=== EXERCISE INSTRUCTIONS ===
The line that contains "def wptEntry (s" marks the end: retype the data below exactly from its first line through that line.

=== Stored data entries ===
-- ==== Sys2Proof/Machine/WptOps.lean ====
section
/-!
DEFINITION. The wired ports (07_wired_ports.md): bring-up, line quality, frames on the wire, upstream choice, and time over
the peer-delay exchange.
-/
namespace Sys2Proof.Machine

/-- Change a port. -/
def wptMod (p : Nat) (f : Wpt → Wpt) (s : State) : State := { s with wpt := modAt s.wpt p f }

/-- The wired port table's entry of a port (R314). -/
def wptEntry (s : State) (p : Nat) : List Nat :=
  match look 0x14 s.tables with | some t => (t.body.drop (8 * p)).take 8 | none => [1, 0, 0, 0, 0, 0, 0, 0]

/-- PD_WPT is On (R23): domain 9's state. -/
def wptPower (s : State) : Bool := s.rd (Reg.PWR_DOM_STATE 13) == 0

/-- Ingress and egress times are adjusted by the entry in force (R314). -/
def ingress (s : State) (p ts : Nat) : Nat := ((ts : Int) + toSigned 16 (leAt (wport s p).entry 4 2)).toNat
def egressTime (s : State) (p : Nat) : Nat := ((s.now : Int) + toSigned 16 (leAt (wport s p).entry 6 2)).toNat

/-- The device's own MAC address (R302). -/
def ownMac (s : State) : List Nat := 0x02 :: beBytes 5 s.fuses.uid

/-- Hand a frame to a port's MAC: sent at once when it is idle, else after the frame it sends. -/
def wptSend (p : Nat) (f : List Nat) (s : State) : State :=
  wptMod p (fun w => if w.tx.isNone then { w with tx := some f } else { w with txq := w.txq ++ [f] }) s

/-- A Lomeral item in its Ethernet frame (R302, R303): KIND 1 a whole frame, 2 WDATA; padded to 60 octets. -/
def etherFrame (s : State) (p kind : Nat) (c : List Nat) : List Nat :=
  let f := ((wport s p).mac.getD (List.replicate 6 0xFF)) ++ ownMac s ++ [0x88, 0xB5, kind] ++ beBytes 2 c.length ++ [0] ++ c
  f ++ List.replicate (60 - f.length) 0

/-! ### The time parent and the upstream neighbour (R76, R299, R308) -/

/-- A port's peer is linked; it can be a time parent (R312, R313). -/
def wptLinked (s : State) (p : Nat) : Bool := s.on (Reg.WPT_PSTAT_LINKED p)
def wptTimeOk (s : State) (p : Nat) : Bool := s.on (Reg.WPT_PSTAT_LINK p) && s.on (Reg.WPT_PSTAT_DVALID p) && s.rd (Reg.WPT_PSTAT_PDFAULT p) == 0 && (wport s p).peer != 0xFFFF

/-- The candidates for the time parent with their bounds, the hop's three sigma added (R72, R76). -/
def timeCands (s : State) : List (TimeParent × Nat) :=
  (if wptTimeOk s 0 then [(TimeParent.wired 0, (wport s 0).errb + 24)] else []) ++ (if wptTimeOk s 1 then [(TimeParent.wired 1, (wport s 1).errb + 24)] else []) ++
  (match candOf s (parentOf s) with | some b => [(TimeParent.radio, b.errb + 36)] | none => [])

/-- Choose the time parent (R76): the smallest error bound; a change does not step local time. -/
def timeParentChoose (s : State) : State :=
  if isRoot s || s.firn.parent == .mirror then s else
  let best := (timeCands s).foldl (fun m c => match m with | none => some c | some x => if c.2 < x.2 then some c else some x) none
  let tp := match best with | some c => c.1 | none => TimeParent.none
  let s1 : State := if s.firn.parent = tp then s else
    { s with firn := { s.firn with parent := tp, exchanges := 0, pathDelay := 0 } }
  (s1.wr (Reg.WPT_PSTAT_TPARENT 0) (b2n (tp == .wired 0))).wr (Reg.WPT_PSTAT_TPARENT 1) (b2n (tp == .wired 1))

/-- Show the upstream port. -/
def upShow (s : State) : State := (s.wr (Reg.WPT_PSTAT_UPSTREAM 0) (b2n (s.msh.upWired == some 0))).wr (Reg.WPT_PSTAT_UPSTREAM 1) (b2n (s.msh.upWired == some 1))

/-- The cheapest upstream neighbour among wired peers and the beacon parent; a wired peer wins a tie (R308). -/
def upBest (s : State) : Option Nat :=
  let radio := match candOf s (parentOf s) with | some b => candCost b | none => 256
  let w := (List.range 2).foldl (fun (m : Option Nat) p => if wptLinked s p && bitOf (wport s p).caps 3 == 1 then (match m with | none => some p | some q => if wiredCost s p < wiredCost s q then some p else some q) else m) none
  match w with | some p => if wiredCost s p ≤ radio then some p else none | none => none

/-- Take an upstream neighbour. -/
def upSet (u : Option Nat) (s : State) : State := upShow { s with msh := { s.msh with upWired := u } }

/-- The upstream wired peer is gone: a new neighbour is chosen, and the port's queued frames move to its port in arrival order, each admitted
again (R299). -/
def upLost (p : Nat) (s : State) : State :=
  let s1 := upSet (upBest s) s
  let fs := (egress s1 (2 + p)).frames
  let s2 := egressMod (2 + p) (fun e => { e with frames := [] }) s1
  mshShow (fs.foldl (fun t f =>
    let src := f.queue % 4
    match t.msh.upWired with
    | some q => enqueue (2 + q) .wired (f.queue / 4) src f.len f.data none t
    | none => enqueue ((upConn t).map (·.band) |>.getD 0) .up (f.queue / 4) src f.len f.data none t) s2)

/-! ### Bring-up and loss (R296 to R299) -/

/-- LINKED clears, with its effects (R299). -/
def unlink (p : Nat) (s : State) : State :=
  if !wptLinked s p then s else
  let s1 := ((s.clr (Reg.WPT_PSTAT_LINKED p)).wr (Reg.WPT_PSTAT_PEER p) 0xFFFF)
  let s2 := if (wport s p).tx.isSome then s1.inc (Reg.WPT_PTXABTCNT p) else s1
  let s3 := wptMod p (fun w => { w with tx := none, txq := [], pd := none, wrx := none, lead := 0, peer := 0xFFFF }) s2
  let s4 := if s3.msh.upWired = some p then upLost p s3 else mshLinkDown (.wired p) .wired [2 + p] s3
  timeParentChoose s4

/-- LINK clears (R298): LINKED with it, WPT_PnLINKDNCNT, EV132 or EV133; bring-up begins again (R297). -/
def linkDown (p : Nat) (s : State) : State :=
  let s1 := unlink p s
  let s2 := ((s1.clr (Reg.WPT_PSTAT_LINK p)).wr (Reg.WPT_PSTAT_AMP p) 0).wr (Reg.WPT_PSTAT_DVALID p) 0
  let s3 := ((s2.wr (Reg.WPT_PDELAY p) 0xFFFFFFFF).wr (Reg.WPT_PMSE_MSE p) 0).inc (Reg.WPT_PLINKDNCNT p)
  timeParentChoose ((wptMod p (fun w => { w with phase := 1, since := s.elapsed + cycMs 10, tx := none, txq := [], pd := none, pdDone := 0, mac := none, bad := 0, ptp := [] }) s3).raise (132 + p))

/-- NEGOTIATE (R295, R297): Clause 98 resolves: 2.4 Vpp when both ends advertise it and one requests it. `peerBoth`: the peer advertises both;
`peerReq`: it requests 2.4 Vpp. -/
def negotiateOk (p : Nat) (s : State) : Bool :=
  decide (p < 2) && !isLeaf s && wptPower s && leAt (wptEntry s p) 0 1 == 1 && decide ((wport s p).phase ≤ 1) && decide ((wport s p).since ≤ s.elapsed)
def negotiate (p : Nat) (peerBoth : Bool) (s : State) : State :=
  let e := wptEntry s p
  let amp := if leAt e 1 1 = 0 ∧ peerBoth then 2 else 1
  wptMod p (fun w => { w with phase := 2, since := s.elapsed, entry := e }) (s.wr (Reg.WPT_PSTAT_AMP p) amp)
def execNegotiate (p : Nat) (peerBoth : Bool) (dt : Nat) (s : State) : Host.Outcome State Fault Refusal :=
  .next (onlyIf (negotiateOk p (s.pass dt)) (negotiate p peerBoth (s.pass dt)) (s.pass dt))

=== OUTPUT FOR THIS TASK ===
-- ==== Sys2Proof/Machine/WptOps.lean ====
section
/-!
DEFINITION. The wired ports (07_wired_ports.md): bring-up, line quality, frames on the wire, upstream choice, and time over
the peer-delay exchange.
-/
namespace Sys2Proof.Machine

/-- Change a port. -/
def wptMod (p : Nat) (f : Wpt → Wpt) (s : State) : State := { s with wpt := modAt s.wpt p f }

/-- The wired port table's entry of a port (R314). -/
def wptEntry (s : State) (p : Nat) : List Nat :=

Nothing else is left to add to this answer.